I could do nothing but obey—no other path lay open. With sinking heart I passed my arm again about the waist of my companion, who had seemingly lapsed into a sort of stupor, and followed Pasdeloup who was awaiting us impatiently at a little distance.
“This way,” he said; and turned from the bed of the torrent up the steep hillside. I paused for one backward glance at the friend I had abandoned. He was standing erect, pistols in hand. The tears blinded me, and I hastened on.
In a moment Pasdeloup stopped.
“Do you see that ledge of rock up yonder overgrown with vines?” he asked. “Put the vines aside and you will find behind them a very comfortable cavern. Enter it and you are safe.”
“And you?” I asked, seeing that he turned away.
“I? Oh, I return to my master;” and he was off in an instant.

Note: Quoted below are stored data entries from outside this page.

-- ==== Sys2Proof/Machine/Ops.lean ====
section
/-!
DEFINITION. The named operations over the state: the primitives of 00_scope.md R6, the memory port and the fetch
(20_memory.md R40 to R42), the return stack (10_state.md R16), and taking a fault (60_exceptions.md R181 to R183).
There is no return from a fault (60_exceptions.md R190).
-/

namespace Sys2Proof.Machine

/-! ## Registers -/

/-- `V[x]` (R10). -/
def State.getV (s : State) (x : Reg) : Byte := s.v[x]

/-- `V[x] <- b` (R10). -/
def State.setV (s : State) (x : Reg) (b : Byte) : State := { s with v := s.v.set x.val b x.isLt }

/-- `I <- a` (R12). -/
def State.setI (s : State) (a : Word) : State := { s with i := a }

/-- `pc <- a` (R13). -/
def State.setPc (s : State) (a : Word) : State := { s with pc := a }

/-- `DT <- b` (R17). -/
def State.setDt (s : State) (b : Byte) : State := { s with dt := b }

/-- `ST <- b` (R18). -/
def State.setSt (s : State) (b : Byte) : State := { s with st := b }

/-- `wait_reg <- r` (R19). -/
def State.setWait (s : State) (r : Option Reg) : State := { s with waitReg := r }

/-- The return stack becomes `l`. -/
def State.setStack (s : State) (l : List Word) : State := { s with stack := l }

/-- The display buffer becomes `d`. -/
def State.setDisp (s : State) (d : Display) : State := { s with disp := d }

/-- `pc <- pc + 2`, modulo 65536 (10_state.md R14, R15; decision D6, log 7). -/
def State.advance (s : State) : State := s.setPc (s.pc + 2#16)

/-- `a`, the address the running instruction was fetched from: `pc` "already holds `(a + 2) mod 65536`"
(40_control.md, template; log 29). -/
def State.instrAddr (s : State) : Word := s.pc - 2#16

/-! ## The memory port -/

/-- `MemRead(addr, 1)`: `mem[addr mod 4096]` (R40; decision D5, log 6). -/
def State.memRead (s : State) (addr : Nat) : Byte := s.mem.read s.params.font (addr % memSize)

/-- `MemWrite(addr, 1, b)`: `mem[addr mod 4096] <- b` (R41). -/
def State.memWrite (s : State) (addr : Nat) (b : Byte) : State :=
  { s with mem := s.mem.write s.params.font (addr % memSize) b }

/-- Writes bytes at ascending addresses. -/
def State.memWriteList (s : State) : Nat → List Byte → State
  | _, [] => s
  | addr, b :: bs => State.memWriteList (s.memWrite addr b) (addr + 1) bs

/-- `Fetch16(a)`: "the two bytes at [pc, pc+1] combined big-endian", each address masked separately (R42). -/
def State.fetch16 (s : State) (a : Word) : Word :=
  wordOfBytes (s.memRead a.toNat) (s.memRead (a.toNat + 1))

/-! ## The return stack (R16) -/

/-- `push(a)`. -/
def State.push (s : State) (a : Word) : State := s.setStack (a :: s.stack)

/-- `pop()`: the newest entry and the state without it, or nothing when `depth = 0`. -/
def State.pop (s : State) : Option (Word × State) :=
  match s.stack with
  | [] => none
  | a :: l => some (a, s.setStack l)

/-- "`STACK_DEPTH` is finite and `depth = STACK_DEPTH`" (R84, R183). -/
def State.stackFull (s : State) : Bool :=
  match s.params.stackDepth with
  | none => false
  | some d => s.stack.length == d

/-! ## Faults -/

/-- Taking a fault: `fault`, `fault_word` and `fault_addr` are written and "Nothing else is written" (R181 to R183,
R189). -/
def State.raiseFault (s : State) (f : FaultStatus) (w a : Word) : State :=
  { s with fault := f, faultWord := w, faultAddr := a }

/-- `fault_code`, 2 bits (R180). -/
def State.faultCode (s : State) : BitVec 2 :=
  match s.fault with
  | .none => 0
  | .decodeFailure => 1
  | .stackUnderflow => 2
  | .stackOverflow => 3

/-- The engine state, "a function of `fault` and `wait_reg`" (10_state.md R21). -/
def State.engineState (s : State) : EngineState :=
  if s.fault ≠ .none then .halted else if s.waitReg ≠ none then .paused else .running

/-! ## The random source -/

/-- One more value of `rnd` has been drawn (R30; log 14). -/
def State.countDraw (s : State) : State := { s with draws := s.draws + 1 }

/-- `draw8()`: the fresh free value, and the state that has drawn it (R30). -/
def State.draw8 (s : State) : Byte × State := (Config.draw8 s.draws, s.countDraw)

/-! ## Outcomes -/

/-- Goes on from a next state; a fault or a refusal stands. -/
def andThen (o : StepOutcome) (f : State → StepOutcome) : StepOutcome :=
  match o with
  | .next s => f s
  | .fault r => .fault r
  | .refused r => .refused r

end Sys2Proof.Machine
end

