-- ==== Sys2Proof/Machine/Operands.lean ====
section
/-!
DEFINITION. The operand forms: immediates (30_encoding.md R63), the one data addressing mode (20_memory.md R54), jump
targets, the key test (45_keyboard.md R150), decimal digits (46_timer_bcd_block.md R165), the glyph address
(43_address_random.md R122), sprite bytes and register blocks.
-/

namespace Sys2Proof.Machine

/-- `zext_16(nnn)`: an immediate address meeting a 16-bit register is zero-extended (30_encoding.md R63). -/
def zextAddr (nnn : Addr12) : Word := nnn.setWidth 16

/-- `zext_16(v)` of a register's byte. -/
def zextByte (b : Byte) : Word := b.setWidth 16

/-- The address `I + offset`, not truncated; the port masks it (20_memory.md R54). -/
def State.dataAddr (s : State) (offset : Nat) : Nat := s.i.toNat + offset

/-- `KeyDown(v)`: the level of key `v`, and not pressed for `v` from 16 to 255 (45_keyboard.md R150; decision D15,
log 15). -/
def State.keyDown (s : State) (b : Byte) : Bool :=
  if b.toNat ≤ 15 then s.keys.getLsbD b.toNat else false

/-- A skip "adds 2 to the already advanced `pc`" when its condition holds (41_skip.md R94). -/
def State.skipIf (s : State) (c : Bool) : State := if c then s.advance else s

/-- The address of the glyph of a register's byte: `zext_16(V[x]) * 5` (43_address_random.md R122). -/
def glyphAddr (b : Byte) : Word := zextByte b * 5#16

/-- The three decimal digits, hundreds first (46_timer_bcd_block.md R165). -/
def decimalDigits (b : Byte) : List Byte := [b / 100#8, (b % 100#8) / 10#8, b % 10#8]

/-- The sprite's `n` bytes, `MemRead(I + row, 1)` for `row = 0 .. n-1` (44_draw.md R136). -/
def State.spriteRows (s : State) (n : Nat) : List Byte :=
  (List.range n).map fun row => s.memRead (s.dataAddr row)

/-- The values of `V[0]` to `V[x]` in order (46_timer_bcd_block.md R166). -/
def State.regsTo (s : State) (x : Reg) : List Byte :=
  (s.v.toList).take (x.val + 1)

/-- `V[r] <- MemRead(base + r, 1)` for the given registers in turn (46_timer_bcd_block.md R167). -/
def State.loadRegs (s : State) (base : Nat) : List Reg → State
  | [] => s
  | r :: rs => State.loadRegs (s.setV r (s.memRead (base + r.val))) base rs

/-- The registers 0 to `x`, ascending. -/
def regsUpTo (x : Reg) : List Reg := (List.finRange 16).filter (· ≤ x)

end Sys2Proof.Machine
end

I gazed after him, touched anew by that dog-like devotion, until he disappeared from sight down the bed of the torrent. In the distance I heard a rattle of muskets. They were attacking him, then; and I pictured to myself that gallant figure defying them, his eyes gleaming, a smile upon his lips. Ah, if I were only there beside him!
Then suddenly I became conscious of a dead weight on my arm, and glanced down to see that Charlotte was lying there unconscious.
CHAPTER XVII.
I TAKE A VOW.
For an instant I was so shaken by that dead weight on my arm, by that white drawn face turned blindly up to mine, that my heart stopped in my bosom; for I recalled that other white face and that other limp form I had seen but a moment since. Then I shook the horror off.